Screenshot of MegaDetector identifying caribou on Timelapse2. (Photo by C. Canterbury and J. Morton/USFWS)

Screenshot of MegaDetector identifying caribou on Timelapse2. (Photo by C. Canterbury and J. Morton/USFWS)

Refuge Notebook: New technology increases efficiency of refuge cameras

When you first become interested in the world of biology, wildlife biology in particular, you never picture yourself sitting at the computer. But the reality is that even the most field-intensive projects include months of doing exactly that.

This reality is because biology, the study of living organisms, now goes hand-in-hand with the science of electronic devices. Enter what I affectionately term “computer biology,” the study of living organisms through nonliving devices.

These devices range from a laptop or remote camera trap to a program to identify individual seals by their face (like your cellphone does with you). Kenai National Wildlife Refuge’s biology team is very well acquainted with most of these products, especially the remote camera traps, otherwise known as trail cameras.

We have a well-established network of trail cameras throughout the refuge that either monitor the efficiency of animals using the wildlife crossings structures or create media content for our wonderful co-workers at the visitors center.

There are numerous benefits to using remote cameras to monitor wildlife. One of the biggest advantages is that biologists have the opportunity to observe more natural behavior of wildlife because there is reduced human presence. Additionally, unlike biologists, these cameras work around the clock, so they have a much higher likelihood of capturing images or videos of wildlife.

But with the pros always come the cons. A major downside to camera trapping is “false triggers” and “empty” images. Because most trail cameras are triggered by motion, changes in weather conditions, odd lighting and growing vegetation can all cause a “false trigger.”

One tall blade of grass blowing in the wind can end up in tens of thousands of empty images. Also, cameras in public areas usually end up with thousands of images of people, pets, vehicles and machines.

So, by the end of a field season, you may end up with over a hundred thousand photos from your cameras, but how many of those actually contain wildlife? And how much time do cameras really save when biologists must spend weeks or months painstakingly going through each individual photo to look for wildlife?

But what if you could use what I termed earlier as “computer biology” to identify and catalog these photos?
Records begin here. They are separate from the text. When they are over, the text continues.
-- ==== Sys2Proof/Tests/Slice0.lean ====
section
/-! SUPPORT. The model's own tests: the check of well-formed commands, one step of each command on a small
state with results taken from the manual's rules, and for each statement a state and operands that meet
its hypotheses. -/

namespace Sys2Proof.Tests

set_option Elab.async false

open Sys2Proof Sys2Proof.Machine

/-! ### Small states -/

/-- The state a command leaves. -/
def after (c : Instr) (s : State) : State :=
  match exec c s with
  | .next t => t
  | _ => s

/-- A station in a station state, every block at its reset values. -/
def stationIn (st : Station) : State := { State.reset with station := st }

/-- A station whose line interface stands in a line state, at a frame position. -/
def onLineAt (st : Station) (line : LineState) (pos : Nat) : State :=
  { stationIn st with lif := { Lif.default with line := line, pos := pos } }

/-- A station at the CHECK cell whose frame showed slot 3 owned and ASSERTED. -/
def seen3 (st : Station) : State :=
  { stationIn st with
    lif :=
      { Lif.default with
        line := .frame, pos := 101
        presence := tab fun k => k = 3, level := tab fun k => k = 3 } }

/-- A station at the CHECK cell of a frame that showed the named slots owned, some of them
ASSERTED. -/
def heard (owned asserted : Fin 48 → Bool) (s : State) : State :=
  { s with
    lif := { Lif.default with line := .frame, pos := 101, presence := tab owned, level := tab asserted } }

/-- An OWNED channel with a pending ASSERTED. -/
def risingChannel (inFlight : Bool) : Channel :=
  { state := .owned, level := .asserted, sent := .released, pending := [.asserted]
    inFlight := inFlight }

/-- A profile whose channel 0 is bound to slot 3 and soft source 1, whose input 1 is MAIN without a
filter, whose slot 3 is journalled with a LEVEL latch, and whose pattern 0 has the given steps. -/
def profileWith (strict : Bool) (action : Action) (steps : List Step) : Profile :=
  { fallbackProfile with
    slots := put fallbackProfile.slots 3 { kind := .level, attn := true, wake := false, journal := true }
    chans := put fallbackProfile.chans 0 { enable := true, slot := 3, source := .soft 1, invert := false }
    inputs :=
      put fallbackProfile.inputs 1
        { polarity := .activeHigh, domain := .main, filterMs := 0, mode := .follow }
    patterns :=
      put fallbackProfile.patterns 0
        { strict := strict, action := action, attn := false, wake := false, journal := true
          steps := steps } }

/-- An ACTIVE station on that profile, with its pattern record and slot 3's level. -/
def matching (strict : Bool) (steps : List Step) (r : PatRec) (level3 : Level) : State :=
  { stationIn .active with
    profile := profileWith strict .pulse steps
    patterns := put State.reset.patterns 0 r
    slots := put State.reset.slots 3 { own := .remote, level := level3, latch := false } }
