-- ==== Sys2Proof/Machine/Flags.lean ====
section
/-! DEFINITION. The block has no flags (R28); what the other hardware's flags do here is done by the
verdicts a step consumes at once: the length check and the classes of a reply byte. -/

namespace Sys2Proof.Machine

/-- `LenCheck(WRITE_RAW, plen)` (R67). -/
def lenCheckRaw (plen : Half) : LenVerdict :=
  if plen.toNat > Config.lenMax then .protocol else .pass

/-- `LenCheck(WRITE_REG, plen)`: the register byte counts (R67). -/
def lenCheckReg (plen : Half) : LenVerdict :=
  if plen.toNat + 1 > Config.lenMax then .protocol else .pass

/-- `DecodeStatus` (R74). -/
def decodeStatus (b : Byte) : StatusVerdict :=
  if b = 0x00#8 then .timeout
  else match errorKindOf b with
    | some k => .err k
    | none   => .ok

/-- `DecodeCount` (R75). -/
def decodeCount (b : Byte) : CountVerdict :=
  if b = 0x00#8 then .timeout
  else match errorKindOf b with
    | some k => .err k
    | none   => .count b

/-- A reply byte that is accepted: neither zero nor in ERRSET (R62). -/
def isAccepted (b : Byte) : Bool := decide (b ≠ 0#8) && (errorKindOf b).isNone

end Sys2Proof.Machine
end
Maybe even help identify individual animals? Spoiler alert, you can!

Currently, we are using innovative computer programs like Timelapse2 and MegaDetector to help us do just that. As a Seasonal Wildlife Biological Technician at the refuge, who spends a significant portion of my time working with remote cameras, I thank my lucky stars every night for this technology.

Most of the images and videos we collect are from trail cameras placed near the Sterling Highway wildlife crossing structures. In two years, nearly 280,000 images were captured from 12 remote cameras.

Timelapse2 saves us significant time processing the data from these images by automatically entering metadata taken from the image into a datasheet. Metadata includes anything from time and temperature to the light settings of each individual image.

Another added benefit is that there is no need for a separate Excel spreadsheet as the program automatically inputs the data into an integrated Excel-style spreadsheet. The program makes catching and correcting errors much easier by directly linking the image with a corresponding row in the data sheet.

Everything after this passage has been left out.